Cash injection ‘not enough’

By Kathy Olson

Despite a school board decision to put $4 million back into special education, parents and supporters say students with special needs will suffer unless major changes are made to protect the programs.

The Ottawa Carleton District School Board decided last month to put $3 million from a one-time reserve fund and an additional $1 million back into special education for the next school year.

The announcement was bittersweet for parents and former students who say the board failed to address how cuts will affect students in years to come.

Pat Erb says she is scared for her 11-year-old daughter, Anastasia, who has cerebral palsy. She is in an orthopedic classroom at Centennial public school where she receives a combination of physical therapy and one-on-one instruction.

Erb says her initial excitement quickly turned to frustration when she found out the money is unlikely to change an earlier recommendation to reduce the role of physical therapists and occupational therapists in orthopedic classrooms.

A revised list of recommendations that will go before the board proposes eliminating teaching and support staff in almost all areas of special education despite the added funds.

Erb stresses the important role therapists play in helping her daughter function and learn.

“My daughter is very bright but she needs to know that she will have people there who will help her to relax her feet when she is working on a computer so her toes don’t curl, so one hand doesn’t work separately from the other hand, so she can swim in a pool,”

Erb has witnessed an incredible improvement in her daughter since September but she says if the level of physical therapy decreases she won’t continue to improve next year.

Board chair Albert Chambers admits the reserve fund does not represent a long term solution for special education and says the board will be faced with the difficult task of having to reduce the budget by millions again next year.

He says the added funds should cushion the transition in the coming years.

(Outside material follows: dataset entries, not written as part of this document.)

-- ==== Sys2Proof/Laws/PerInstr.lean ====
section
/-! SUPPORT. What holds of every command as syntax, one lemma for each. -/

namespace Sys2Proof.Laws.Framed

open Sys2Proof.Machine

set_option Elab.async false

/-- The parts that a command may change are listed once each, and a mailbox command changes its context (R542). -/
def Statement (i : Instr) : Prop :=
  (decide (changesOf i).Nodup && (!(hdrOf i).isSome || decide (Part.ctxs ∈ changesOf i))) = true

Students with other special needs are also facing uncertainty. Ruth Cooper has a daughter in the gifted program at McNabb Park public school, she and other parents still have no idea where the program will be next year after a February decision to close the school. Cooper is more optimistic than Erb but she says she realizes she will face the same battle to maintain the program come next year.

Jennifer Eastham says cuts to special education are going to mean more troubled adults in the future.

She knows the importance of the programs. Eastham has attention deficit disorder and she says without the individual attention she received in school she would probably be on the streets today, maybe even in jail.

Instead she works part-time as a teacher’s assistant helping special needs students and is an active volunteer for the Learning Disability Association.

She says improvements to special education in the last decade have kept some students from “falling through the cracks” but she says more, not less, needs to be done to ensure a continuing level of success.

“They want to bring in a system where they have more kids in the classroom and a teacher’s aid and an assistant to one class, so you have maybe five or six special needs children and you’ve got two extra bodies. You’re not going to have the time to work with them all. Somebody is going to suffer and that’s not good,” says Eastham.

The board is expected to vote on recommendations for special education on April 12.